### [PROBLEM TO SOLVE]
Search the material below for lines containing the string "ioInputs", and copy every one you find.

### [PROVIDED DATA]
---*---
/-! retireIteration -/

@[simp] theorem State.retireIteration_regs (i : Instr) (s s' : State) : (s.retireIteration i s').regs = s'.regs := rfl
@[simp] theorem State.retireIteration_eip (i : Instr) (s s' : State) : (s.retireIteration i s').eip = s.instrEip := rfl
@[simp] theorem State.retireIteration_eflags (i : Instr) (s s' : State) : (s.retireIteration i s').eflags = s'.eflags := rfl
@[simp] theorem State.retireIteration_es (i : Instr) (s s' : State) : (s.retireIteration i s').es = s'.es := rfl
@[simp] theorem State.retireIteration_cs (i : Instr) (s s' : State) : (s.retireIteration i s').cs = s'.cs := rfl
@[simp] theorem State.retireIteration_ss (i : Instr) (s s' : State) : (s.retireIteration i s').ss = s'.ss := rfl
@[simp] theorem State.retireIteration_ds (i : Instr) (s s' : State) : (s.retireIteration i s').ds = s'.ds := rfl
@[simp] theorem State.retireIteration_fs (i : Instr) (s s' : State) : (s.retireIteration i s').fs = s'.fs := rfl
@[simp] theorem State.retireIteration_gs (i : Instr) (s s' : State) : (s.retireIteration i s').gs = s'.gs := rfl
@[simp] theorem State.retireIteration_cr0 (i : Instr) (s s' : State) : (s.retireIteration i s').cr0 = s'.cr0 := rfl
@[simp] theorem State.retireIteration_cr2 (i : Instr) (s s' : State) : (s.retireIteration i s').cr2 = s'.cr2 := rfl
@[simp] theorem State.retireIteration_cr3 (i : Instr) (s s' : State) : (s.retireIteration i s').cr3 = s'.cr3 := rfl
@[simp] theorem State.retireIteration_gdtr (i : Instr) (s s' : State) : (s.retireIteration i s').gdtr = s'.gdtr := rfl
@[simp] theorem State.retireIteration_idtr (i : Instr) (s s' : State) : (s.retireIteration i s').idtr = s'.idtr := rfl
@[simp] theorem State.retireIteration_ldtr (i : Instr) (s s' : State) : (s.retireIteration i s').ldtr = s'.ldtr := rfl
@[simp] theorem State.retireIteration_tr (i : Instr) (s s' : State) : (s.retireIteration i s').tr = s'.tr := rfl
@[simp] theorem State.retireIteration_dr0 (i : Instr) (s s' : State) : (s.retireIteration i s').dr0 = s'.dr0 := rfl
@[simp] theorem State.retireIteration_dr1 (i : Instr) (s s' : State) : (s.retireIteration i s').dr1 = s'.dr1 := rfl
@[simp] theorem State.retireIteration_dr2 (i : Instr) (s s' : State) : (s.retireIteration i s').dr2 = s'.dr2 := rfl
@[simp] theorem State.retireIteration_dr3 (i : Instr) (s s' : State) : (s.retireIteration i s').dr3 = s'.dr3 := rfl
@[simp] theorem State.retireIteration_dr6 (i : Instr) (s s' : State) : (s.retireIteration i s').dr6 = s'.dr6 := rfl
@[simp] theorem State.retireIteration_dr7 (i : Instr) (s s' : State) : (s.retireIteration i s').dr7 = s'.dr7 := rfl
@[simp] theorem State.retireIteration_tr6 (i : Instr) (s s' : State) : (s.retireIteration i s').tr6 = s'.tr6 := rfl
@[simp] theorem State.retireIteration_tr7 (i : Instr) (s s' : State) : (s.retireIteration i s').tr7 = s'.tr7 := rfl
@[simp] theorem State.retireIteration_cpl (i : Instr) (s s' : State) : (s.retireIteration i s').cpl = s'.cpl := rfl
@[simp] theorem State.retireIteration_nmiPending (i : Instr) (s s' : State) : (s.retireIteration i s').nmiPending = s'.nmiPending := rfl
@[simp] theorem State.retireIteration_nmiInService (i : Instr) (s s' : State) : (s.retireIteration i s').nmiInService = s'.nmiInService := rfl
@[simp] theorem State.retireIteration_shadow (i : Instr) (s s' : State) : (s.retireIteration i s').shadow = s'.shadow := rfl
@[simp] theorem State.retireIteration_runState (i : Instr) (s s' : State) : (s.retireIteration i s').runState = s'.runState := rfl
@[simp] theorem State.retireIteration_copOpcode (i : Instr) (s s' : State) : (s.retireIteration i s').copOpcode = s'.copOpcode := rfl
@[simp] theorem State.retireIteration_copOperand (i : Instr) (s s' : State) : (s.retireIteration i s').copOperand = s'.copOperand := rfl
@[simp] theorem State.retireIteration_tlb (i : Instr) (s s' : State) : (s.retireIteration i s').tlb = s'.tlb := rfl
@[simp] theorem State.retireIteration_stale (i : Instr) (s s' : State) : (s.retireIteration i s').stale = s'.stale := rfl
@[simp] theorem State.retireIteration_queued (i : Instr) (s s' : State) : (s.retireIteration i s').queued = s'.queued := rfl
@[simp] theorem State.retireIteration_mem (i : Instr) (s s' : State) : (s.retireIteration i s').mem = s'.mem := rfl
@[simp] theorem State.retireIteration_ioInputs (i : Instr) (s s' : State) : (s.retireIteration i s').ioInputs = s'.ioInputs := rfl
@[simp] theorem State.retireIteration_bus (i : Instr) (s s' : State) : (s.retireIteration i s').bus = s'.bus := rfl
@[simp] theorem State.retireIteration_deviceBus (i : Instr) (s s' : State) : (s.retireIteration i s').deviceBus = s'.deviceBus := rfl
@[simp] theorem State.retireIteration_pins (i : Instr) (s s' : State) : (s.retireIteration i s').pins = s'.pins := rfl
@[simp] theorem State.retireIteration_copRequest (i : Instr) (s s' : State) : (s.retireIteration i s').copRequest = s'.copRequest := rfl
@[simp] theorem State.retireIteration_instrEip (i : Instr) (s s' : State) : (s.retireIteration i s').instrEip = s'.instrEip := rfl
@[simp] theorem State.retireIteration_eipOver (i : Instr) (s s' : State) : (s.retireIteration i s').eipOver = false := rfl
@[simp] theorem State.retireIteration_pfx (i : Instr) (s s' : State) : (s.retireIteration i s').pfx = { s.pfx with count := 0, again := some { instr := i, next := s.eip, nextOver := s.eipOver } } := rfl
@[simp] theorem State.retireIteration_pendingDb (i : Instr) (s s' : State) : (s.retireIteration i s').pendingDb = s'.pendingDb ||| s.stepBit := rfl
@[simp] theorem State.retireIteration_draws (i : Instr) (s s' : State) : (s.retireIteration i s').draws = s'.draws := rfl
@[simp] theorem State.retireIteration_params (i : Instr) (s s' : State) : (s.retireIteration i s').params = s'.params := rfl

/-! retireWaiting -/

@[simp] theorem State.retireWaiting_regs (s s' : State) : (s.retireWaiting s').regs = s'.regs := rfl
@[simp] theorem State.retireWaiting_eip (s s' : State) : (s.retireWaiting s').eip = s.instrEip := rfl
@[simp] theorem State.retireWaiting_eflags (s s' : State) : (s.retireWaiting s').eflags = s'.eflags := rfl
@[simp] theorem State.retireWaiting_es (s s' : State) : (s.retireWaiting s').es = s'.es := rfl
@[simp] theorem State.retireWaiting_cs (s s' : State) : (s.retireWaiting s').cs = s'.cs := rfl
@[simp] theorem State.retireWaiting_ss (s s' : State) : (s.retireWaiting s').ss = s'.ss := rfl
@[simp] theorem State.retireWaiting_ds (s s' : State) : (s.retireWaiting s').ds = s'.ds := rfl
@[simp] theorem State.retireWaiting_fs (s s' : State) : (s.retireWaiting s').fs = s'.fs := rfl
@[simp] theorem State.retireWaiting_gs (s s' : State) : (s.retireWaiting s').gs = s'.gs := rfl
@[simp] theorem State.retireWaiting_cr0 (s s' : State) : (s.retireWaiting s').cr0 = s'.cr0 := rfl
@[simp] theorem State.retireWaiting_cr2 (s s' : State) : (s.retireWaiting s').cr2 = s'.cr2 := rfl
@[simp] theorem State.retireWaiting_cr3 (s s' : State) : (s.retireWaiting s').cr3 = s'.cr3 := rfl
@[simp] theorem State.retireWaiting_gdtr (s s' : State) : (s.retireWaiting s').gdtr = s'.gdtr := rfl
@[simp] theorem State.retireWaiting_idtr (s s' : State) : (s.retireWaiting s').idtr = s'.idtr := rfl
@[simp] theorem State.retireWaiting_ldtr (s s' : State) : (s.retireWaiting s').ldtr = s'.ldtr := rfl
@[simp] theorem State.retireWaiting_tr (s s' : State) : (s.retireWaiting s').tr = s'.tr := rfl
@[simp] theorem State.retireWaiting_dr0 (s s' : State) : (s.retireWaiting s').dr0 = s'.dr0 := rfl
@[simp] theorem State.retireWaiting_dr1 (s s' : State) : (s.retireWaiting s').dr1 = s'.dr1 := rfl
@[simp] theorem State.retireWaiting_dr2 (s s' : State) : (s.retireWaiting s').dr2 = s'.dr2 := rfl
@[simp] theorem State.retireWaiting_dr3 (s s' : State) : (s.retireWaiting s').dr3 = s'.dr3 := rfl
@[simp] theorem State.retireWaiting_dr6 (s s' : State) : (s.retireWaiting s').dr6 = s'.dr6 := rfl
@[simp] theorem State.retireWaiting_dr7 (s s' : State) : (s.retireWaiting s').dr7 = s'.dr7 := rfl
@[simp] theorem State.retireWaiting_tr6 (s s' : State) : (s.retireWaiting s').tr6 = s'.tr6 := rfl
@[simp] theorem State.retireWaiting_tr7 (s s' : State) : (s.retireWaiting s').tr7 = s'.tr7 := rfl
@[simp] theorem State.retireWaiting_cpl (s s' : State) : (s.retireWaiting s').cpl = s'.cpl := rfl
@[simp] theorem State.retireWaiting_nmiPending (s s' : State) : (s.retireWaiting s').nmiPending = s'.nmiPending := rfl
@[simp] theorem State.retireWaiting_nmiInService (s s' : State) : (s.retireWaiting s').nmiInService = s'.nmiInService := rfl
@[simp] theorem State.retireWaiting_shadow (s s' : State) : (s.retireWaiting s').shadow = s'.shadow := rfl
@[simp] theorem State.retireWaiting_runState (s s' : State) : (s.retireWaiting s').runState = s'.runState := rfl
@[simp] theorem State.retireWaiting_copOpcode (s s' : State) : (s.retireWaiting s').copOpcode = s'.copOpcode := rfl
@[simp] theorem State.retireWaiting_copOperand (s s' : State) : (s.retireWaiting s').copOperand = s'.copOperand := rfl
@[simp] theorem State.retireWaiting_tlb (s s' : State) : (s.retireWaiting s').tlb = s'.tlb := rfl
@[simp] theorem State.retireWaiting_stale (s s' : State) : (s.retireWaiting s').stale = s'.stale := rfl
@[simp] theorem State.retireWaiting_queued (s s' : State) : (s.retireWaiting s').queued = s'.queued := rfl
@[simp] theorem State.retireWaiting_mem (s s' : State) : (s.retireWaiting s').mem = s'.mem := rfl
@[simp] theorem State.retireWaiting_ioInputs (s s' : State) : (s.retireWaiting s').ioInputs = s'.ioInputs := rfl
@[simp] theorem State.retireWaiting_bus (s s' : State) : (s.retireWaiting s').bus = s'.bus := rfl
@[simp] theorem State.retireWaiting_deviceBus (s s' : State) : (s.retireWaiting s').deviceBus = s'.deviceBus := rfl
@[simp] theorem State.retireWaiting_pins (s s' : State) : (s.retireWaiting s').pins = s'.pins := rfl
@[simp] theorem State.retireWaiting_copRequest (s s' : State) : (s.retireWaiting s').copRequest = s'.copRequest := rfl
@[simp] theorem State.retireWaiting_instrEip (s s' : State) : (s.retireWaiting s').instrEip = s'.instrEip := rfl
@[simp] theorem State.retireWaiting_eipOver (s s' : State) : (s.retireWaiting s').eipOver = false := rfl
@[simp] theorem State.retireWaiting_pfx (s s' : State) : (s.retireWaiting s').pfx = Prefixes.none := rfl
@[simp] theorem State.retireWaiting_pendingDb (s s' : State) : (s.retireWaiting s').pendingDb = s'.pendingDb := rfl
@[simp] theorem State.retireWaiting_draws (s s' : State) : (s.retireWaiting s').draws = s'.draws := rfl
@[simp] theorem State.retireWaiting_params (s s' : State) : (s.retireWaiting s').params = s'.params := rfl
---*---
### [FINISHED EXERCISE]
@[simp] theorem State.retireIteration_ioInputs (i : Instr) (s s' : State) : (s.retireIteration i s').ioInputs = s'.ioInputs := rfl
@[simp] theorem State.retireWaiting_ioInputs (s s' : State) : (s.retireWaiting s').ioInputs = s'.ioInputs := rfl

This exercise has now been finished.